Friday, April 24, 2009

Krishnamoorthy Chittappa

S K Moorthy: In his late 60s, he is still robust having lost none of his verve. He still travels from one end of the city to the other on buses without the least exhaustion. He can be accused of many things by different people but none would contest that he is a colourful character.
He is still lean, the face is long and narrow, the eyes still retain that youthful sparkle, a long nose, fair Brahmin complexion, a graying mustache is the only concession to age. He sports a cap for some relief from the sun; he is too much an outdoor person and needs all the extra protection. He talks in a hustling manner racing to listener’s incomprehension while he would all guffaws at his own spiel. I have always found talking to him to be a “solo” effort; there is no understanding or connection being made at the other end. That can be very tiring and disappointing and leaving the speaker flummoxed about the vocal energy being emptied on sand. Another thing that used to annoy me was those “missed calls”. He always expected the others to talk to him and spare him the pennies.  
S K Moorthy has an individualistic streak right from the earliest memory. He insisted on being a bachelor and a devoted Sabarimalai visitor almost every year. He worked in Engine Valves as a factory man and that has hardened him to a lot of hard labour and a hopelessly repetitive mind. He has that SC/ST mind of slow comprehension and restricted to stereotypes. That he lives in some middle-class comforts can be wholly credited to his wife, Visalam. She saved the pennies, was instrumental in buying land in the outskirts of the city near the airport, and bringing their sole daughter to the shore of middle-class comforts.
He stayed with my parents for a good 5 years after marriage and those were the days when my mother tried every trick in the book to make him vacate. He was a freeloader in addition to his wife and a baby and that can pinch any other person. It was only to shake him off that my father took a transfer to Hyderabad.   
S K Moorty was estranged in the family and it was 20 years later that we caught up with him. The intervening years were good for him; his daughter was married to a high level executive, he had his own brick business that gave him ample money and a car (car is always a symbol of affluence by my family yardstick) and health-wise, still as sturdy as a buffalo. But he still retained that rustic and hurried mumbled speech.  
Two years back, he came to my house at Besantnagar and kept visiting so often that we became friends. I was hopelessly condemned to solitude and I welcome any human being with open arms. Though we suffered each other’s monologues, we found some amusement in each other’s company. I must thank him entirely for the Thiruvannamalai and Yercaud trips.   
S K Moorthy loved those blue film strips and he would demand to see them during each of this visits. I cherished this man’s visits but they strangely came to an abrupt end for no conceivable reason. It is a Bermuda mystery to me as to what caused this man to sail so apart and all of a sudden. 
Despite my unemployment, I bought him a new handset, gifted Rs.3,000 rupees for his Deepavalli celebrations. He never went without demanding an Rs.100 or Rs.200 but I was always there to oblige. For a man who would call 5 times a week to be silent for months is a mystery I cannot attempt.  

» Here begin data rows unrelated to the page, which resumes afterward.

/-- Settles O3: an illegal header is one of no row, and on it the core takes the header and faults. -/
theorem illegalHeaders : Obligations.IllegalHeaders := by
  refine ⟨fun h ws => ?_, fun s h ws hhost hflt hframe hcmd hd => ?_, fun ws => ?_, fun ws => ?_⟩
  · rw [decode_eq_illegalHeader_iff, selectOpcode_eq_none_iff_fields]
  · have htaken : s.frame ++ s.cmd = h :: ws := by rw [hframe, hcmd, List.nil_append]
    rw [step_of_host_nil hhost, coreMove_of_illegalHeader hflt (htaken ▸ hd), htaken]
    simp only [hframe, List.drop_one, List.tail_cons]
  · exact decode_of_no_row (by decide) ws
  · exact decode_of_no_row (by decide) ws

/-! ### Responses (R72) -/

/-- A block command that meets no recorded fault sends one status word, the `FLT` it leaves (R72). -/
theorem blockCommand_resp {s : State} (h : s.flt = 0) (u : Bool) (addr n : Nat) (body : BlockBody) :
    (blockCommand u addr n body s).resp =
      s.resp ++ [statusWord (blockCommand u addr n body s).flt] := by
  rcases blockCommand_cases u addr n body s with ⟨c, -, heq⟩ | ⟨-, heq⟩
  · rw [heq, raiseFault_of_flt_eq_zero h]
  · rw [heq, respondOk_resp, respondOk_flt, h]

/-- Settles O45: EXP sends status 0, a block command the `FLT` it leaves, DBL its five words. -/
theorem oneResponsePerCommand : Obligations.OneResponsePerCommand := by
  intro i s t hflt hexec
  cases i with
  | exp128 kw0 => rw [exec_exp128_iff] at hexec; subst hexec; exact .inr ⟨nofun, by rw [hflt]; rfl⟩
  | exp256 kw0 kw1 => rw [exec_exp256_iff] at hexec; subst hexec; exact .inr ⟨nofun, by rw [hflt]; rfl⟩
  | enc1 u addr => rw [exec_enc1_iff] at hexec; subst hexec; exact .inr ⟨nofun, blockCommand_resp hflt ..⟩
  | enc4 u addr => rw [exec_enc4_iff] at hexec; subst hexec; exact .inr ⟨nofun, blockCommand_resp hflt ..⟩
  | run u addr n => rw [exec_run_iff] at hexec; subst hexec; exact .inr ⟨nofun, blockCommand_resp hflt ..⟩
  | dbl x => rw [exec_dbl_iff] at hexec; subst hexec; exact .inl ⟨x, rfl, hflt, rfl⟩

/-! ### EXPAND (R77) -/

/-- Settles O9: the three cases of the key length. -/
theorem expandByKeyLength : Obligations.ExpandByKeyLength := by
  intro key
  refine ⟨fun h16 => ?_, fun h32 => ?_, fun h16 h32 => ?_⟩
  · rw [expandKey, if_pos h16]
  · rw [expandKey, if_neg (by omega), if_pos h32]
  · rw [expandKey, if_neg h16, if_neg h32]

/-! ### Steps of the core and of the host (R7, R60, R61, R71, R208) -/

/-- The move of a core that has a whole command is the execution of that command (R61, R71). -/
theorem coreMove_of_decode_ok {s : State} {i : Instr} {rest : List Lane} (hflt : s.flt = 0)
    (hd : decode (s.frame ++ s.cmd) = .ok (i, rest)) :
    coreMove s = exec i { s with frame := [], cmd := rest } := by
  rw [coreMove_of_not_faulted hflt, hd]

/-- Where the core has a move, leaving the turn to it is that move. -/
theorem hostMove_coreTurn_of_next {s t : State} (h : coreMove s = .next t) : hostMove .coreTurn s = t := by
  rw [hostMove, h]

/-- Settles O10: the core's move is the execution of the decoded command, whoever gives it the turn. -/
theorem stepRunsTheDecodedCommand : Obligations.StepRunsTheDecodedCommand := by
  intro s i rest hflt _ hd
  refine ⟨fun hhost => ?_, fun hs hhost => ?_⟩
  · rw [step_of_host_nil hhost, coreMove_of_decode_ok hflt hd]
  · have hmove := coreMove_of_decode_ok (s := { s with host := hs }) hflt hd
    obtain ⟨t, ht⟩ := exec_next i { s with frame := [], cmd := rest, host := hs }
    rw [step_of_host_cons hhost, hostMove_coreTurn_of_next (hmove.trans ht), ht]

/-- Settles O52: each move of the host is an update of the state, and a byte written is read back. -/
theorem hostMoves : Obligations.HostMoves := by
  refine ⟨fun s w hs hhost => step_of_host_cons hhost, fun s w ws hs hhost hresp => ?_,
    fun s a b hs hhost => ?_, fun s rs hs hhost => step_of_host_cons hhost⟩
  · rw [step_of_host_cons hhost, hostMove, hresp]
    rfl
  · exact ⟨_, step_of_host_cons hhost, fun x => readByte_writeByte s.mem a.toNat x b,
      ⟨rfl, rfl⟩, rfl, rfl, rfl, rfl, rfl, rfl⟩

end Sys2Proof.Machine
end

section
/-! PROOFS. The statements on the AES primitives of 40_aes_primitives.md: the byte field and the S-box
(R86 to R89), the four steps of a round (R91 to R94), the rounds and the cipher (R96 to R99). -/

namespace Sys2Proof.Machine

/-! ### Products in the byte field (R86) -/

theorem gmul_one (a : Byte) : gmul a 1 = a := by
  simp [gmul, List.range_succ, xtimes, BitVec.getLsbD_one]

theorem gmul_two (a : Byte) : gmul a 2 = xtime a := by
  simp [gmul, List.range_succ, xtimes]

theorem gmul_three (a : Byte) : gmul a 3 = xtime a ^^^ a := by
  simp [gmul, List.range_succ, xtimes, BitVec.xor_comm]

/-- Settles O13: 1, 2 and 3 have at most two bits, and the worked values are computed. -/
theorem byteFieldProducts : Obligations.ByteFieldProducts :=
  ⟨fun a => ⟨gmul_one a, gmul_two a, gmul_three a⟩, by decide⟩

/-! ### The S-box (R87 to R89) -/

/-- What takes evaluating the field inverse, in one pass over the bytes: it is an inverse, and the table
of R89 is the formula of R88. -/
theorem ginv_inverse_and_sbox (a : Byte) : (a ≠ 0 → gmul a (ginv a) = 1) ∧ sbox a = aff (ginv a) := by
  revert a; decide +kernel

theorem getLsbD_aff (b : Byte) (i : Nat) (hi : i < 8) : (aff b).getLsbD i = affBit b i := by
  unfold aff
  interval_cases i <;> simp [List.range_succ]

/-- The table of the inverse S-box, laid out as the table of R89. -/
def invSboxRows : List Word :=
  [0x52096ad53036a538bf40a39e81f3d7fb,
   0x7ce339829b2fff87348e4344c4dee9cb,
   0x547b9432a6c2233dee4c950b42fac34e,
   0x082ea16628d924b2765ba2496d8bd125,
   0x72f8f66486689816d4a45ccc5d65b692,
   0x6c704850fdedb9da5e154657a78d9d84,
   0x90d8ab008cbcd30af7e45805b8b34506,
   0xd02c1e8fca3f0f02c1afbd0301138a6b,
   0x3a9111414f67dcea97f2cfcef0b4e673,
   0x96ac7422e7ad3585e2f937e81c75df6e,
   0x47f11a711d29c5896fb7620eaa18be1b,
   0xfc563e4bc6d279209adbc0fe78cd5af4,
   0x1fdda8338807c731b11210592780ec5f,
   0x60517fa919b54a0d2de57a9f93c99cef,
   0xa0e03b4dae2af5b0c8ebbb3c83539961,
   0x172b047eba77d626e169146355210c7d]

/-- The inverse S-box. -/
def invSbox (b : Byte) : Byte := byteOf (invSboxRows.getD (b.toNat / 16) 0) (15 - b.toNat % 16)

theorem invSbox_sbox : Function.LeftInverse invSbox sbox := by
  unfold Function.LeftInverse; decide +kernel

theorem sbox_invSbox : Function.RightInverse invSbox sbox := by
  unfold Function.RightInverse Function.LeftInverse; decide +kernel

theorem sbox_bijective : Function.Bijective sbox := ⟨invSbox_sbox.injective, sbox_invSbox.surjective⟩

/-- Settles O14: the formula is checked against the table byte by byte, and the table has an inverse. -/
theorem sboxIsAffineInverse : Obligations.SboxIsAffineInverse :=
  ⟨by decide, fun a => (ginv_inverse_and_sbox a).1, getLsbD_aff, fun a => (ginv_inverse_and_sbox a).2,
    sbox_bijective, by decide +kernel⟩

/-! ### The four steps of a round by bytes (R91 to R94) -/

@[simp] theorem byteOf_subBytes (s : Word) {k : Nat} (hk : k < 16) :
    byteOf (subBytes s) k = sbox (byteOf s k) :=
  byteOf_wordOfBytes _ k hk

@[simp] theorem byteOf_shiftRows (s : Word) {k : Nat} (hk : k < 16) :
    byteOf (shiftRows s) k = byteOf s (k % 4 + 4 * ((k / 4 + k % 4) % 4)) :=
  byteOf_wordOfBytes _ k hk

section
variable (s : Word) {r c : Nat} (hr : r < 4) (hc : c < 4)
include hr hc

/-- Row `r`, column `c` after ShiftRows (R92). -/
theorem byteOf_shiftRows_row : byteOf (shiftRows s) (r + 4 * c) = byteOf s (r + 4 * ((c + r) % 4)) := by
  have hdiv : (r + 4 * c) / 4 = c := by omega
  have hmod : (r + 4 * c) % 4 = r := by omega
  rw [byteOf_shiftRows _ (by omega), hdiv, hmod]

/-- Row `r`, column `c` after MixColumns (R93). -/
theorem byteOf_mixColumns :
    byteOf (mixColumns s) (4 * c + r) =
      mixColumn (byteOf s (4 * c)) (byteOf s (4 * c + 1)) (byteOf s (4 * c + 2)) (byteOf s (4 * c + 3)) r := by
  have hdiv : (4 * c + r) / 4 = c := by omega
  have hmod : (4 * c + r) % 4 = r := by omega
  rw [mixColumns, byteOf_wordOfBytes _ _ (by omega)]
  simp only [hdiv, hmod]

end

/-- Two words that agree in every row of every column are equal. -/
theorem word_ext_columns {V W : Word} (h : ∀ c < 4, ∀ r < 4, byteOf V (4 * c + r) = byteOf W (4 * c + r)) :
    V = W :=
  word_ext_bytes fun k hk => Nat.div_add_mod k 4 ▸ h (k / 4) (by omega) (k % 4) (Nat.mod_lt k (by decide))

theorem shiftRows_subBytes (s : Word) : shiftRows (subBytes s) = subBytes (shiftRows s) := by
  refine word_ext_columns fun c hc r hr => ?_
  rw [byteOf_subBytes _ (by omega), Nat.add_comm, byteOf_shiftRows_row _ hr hc, byteOf_shiftRows_row _ hr hc,
    byteOf_subBytes _ (by omega)]

/-- Settles O15: both steps are known by their bytes, and the two orders agree in every byte. -/
theorem subBytesAndShiftRows : Obligations.SubBytesAndShiftRows := by
  refine ⟨fun s k hk => byteOf_subBytes s hk, fun s r hr c hc => byteOf_shiftRows_row s hr hc, fun s => ?_,
    shiftRows_subBytes, by decide +kernel, by decide +kernel⟩
  simp [wordToBytes, List.range_succ]

/-- Settles O16: each clause is a row of the mixed column. -/
theorem mixColumnsByColumn : Obligations.MixColumnsByColumn := by
  refine ⟨fun s c hc => ⟨?_, ?_, ?_, ?_⟩, by decide +kernel, by decide +kernel⟩
  · exact byteOf_mixColumns s (r := 0) (by decide) hc
  · exact byteOf_mixColumns s (r := 1) (by decide) hc
  · exact byteOf_mixColumns s (r := 2) (by decide) hc
  · exact byteOf_mixColumns s (r := 3) (by decide) hc

/-! ### The rounds and the cipher by bytes (R96 to R98) -/

/-- Row `r`, column `c` after SubBytes and ShiftRows: the byte `a r` of R96. -/
theorem byteOf_shiftRows_subBytes (s : Word) {r c : Nat} (hr : r < 4) (hc : c < 4) :
    byteOf (shiftRows (subBytes s)) (4 * c + r) = sbox (byteOf s (r + 4 * ((c + r) % 4))) := by
  rw [Nat.add_comm, byteOf_shiftRows_row _ hr hc, byteOf_subBytes _ (by omega)]

theorem byteOf_round (s k : Word) {r c : Nat} (hr : r < 4) (hc : c < 4) :
    let a (i : Nat) : Byte := sbox (byteOf s (i + 4 * ((c + i) % 4)))
    byteOf (round s k) (4 * c + r) = mixColumn (a 0) (a 1) (a 2) (a 3) r ^^^ byteOf k (4 * c + r) := by
  intro a
  have ha (i : Nat) (hi : i < 4) : byteOf (shiftRows (subBytes s)) (4 * c + i) = a i :=
    byteOf_shiftRows_subBytes s hi hc
  rw [round, addRoundKey, byteOf_xor, byteOf_mixColumns _ hr hc, ← ha 0 (by decide), ← ha 1 (by decide),
    ← ha 2 (by decide), ← ha 3 (by decide)]
  rfl

theorem byteOf_finalRound (s k : Word) {r c : Nat} (hr : r < 4) (hc : c < 4) :
    byteOf (finalRound s k) (4 * c + r) =
      sbox (byteOf s (r + 4 * ((c + r) % 4))) ^^^ byteOf k (4 * c + r) := by
  rw [finalRound, addRoundKey, byteOf_xor, byteOf_shiftRows_subBytes s hr hc]

/-- Any sequence of states that follows the rounds ends where `rounds` does. -/
theorem rounds_eq_of_follows {rk x : Nat → Word} {r m : Nat}
    (h : ∀ i, r < i → i ≤ r + m → x i = round (x (i - 1)) (rk i)) :
    rounds rk (r + 1) m (x r) = x (r + m) := by
  induction m generalizing r with
  | zero => rfl
  | succ m ih =>
    have hfirst : x (r + 1) = round (x r) (rk (r + 1)) := h (r + 1) (by omega) (by omega)
    rw [rounds, ← hfirst, ih fun i h1 h2 => h i (by omega) (by omega), Nat.add_right_comm, Nat.add_assoc]

/-- Settles O57: a round by its rows, and the cipher along any sequence of states that follows it. -/
theorem roundsAndCipher : Obligations.RoundsAndCipher := by
  refine ⟨fun s k => ⟨rfl, rfl⟩, fun s k c hc => ⟨?_, ?_, ?_, ?_, fun r hr => ?_⟩,
    fun nr rk x s hnr h0 hstep => ?_⟩
  · exact byteOf_round s k (r := 0) (by decide) hc
  · exact byteOf_round s k (r := 1) (by decide) hc
  · exact byteOf_round s k (r := 2) (by decide) hc
  · exact byteOf_round s k (r := 3) (by decide) hc
  · exact byteOf_finalRound s k hr hc
  · have hlast : rounds rk 1 (nr - 1) (x 0) = x (0 + (nr - 1)) :=
      rounds_eq_of_follows fun i h1 h2 => hstep i h1 (by omega)
    rw [cipher, addRoundKey, ← h0, hlast, Nat.zero_add]

/-! ### The cipher as a bijection (R99) -/

/-- A map that done four times does nothing is a bijection. -/
theorem bijective_of_involutive_twice {α : Type} {f : α → α} (h : Function.Involutive (f ∘ f)) :
    Function.Bijective f :=
  ⟨h.injective.of_comp, h.surjective.of_comp⟩

theorem addRoundKey_bijective (k : Word) : Function.Bijective (addRoundKey · k) :=
  Function.Involutive.bijective fun s => by simp [addRoundKey]

theorem subBytes_bijective : Function.Bijective subBytes := by
  refine ⟨fun s t h => word_ext_bytes fun k hk => sbox_bijective.injective ?_, fun t => ?_⟩
  · rw [← byteOf_subBytes s hk, ← byteOf_subBytes t hk, h]
  · refine ⟨wordOfBytes fun k => invSbox (byteOf t k), word_ext_bytes fun k hk => ?_⟩
    rw [byteOf_subBytes _ hk, byteOf_wordOfBytes _ _ hk, sbox_invSbox]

Post Script (2017): This is one anecdote difficult to forget. When his grandson Jaidev won the gold belt at the university on graduation, he said: I was moved to tears.  Inside three generations we have progressed dramatically – I am no better than a shepherd, Viji was the first graduate and now my grandson wins a gold medal and makes a speech before 3000 people. Both his grandchildren are in the United States!

Verdict: Rajas
Lesson to be learnt: Keep such characters in good humour that you cannot befriend them. But always allow them to set pace and context.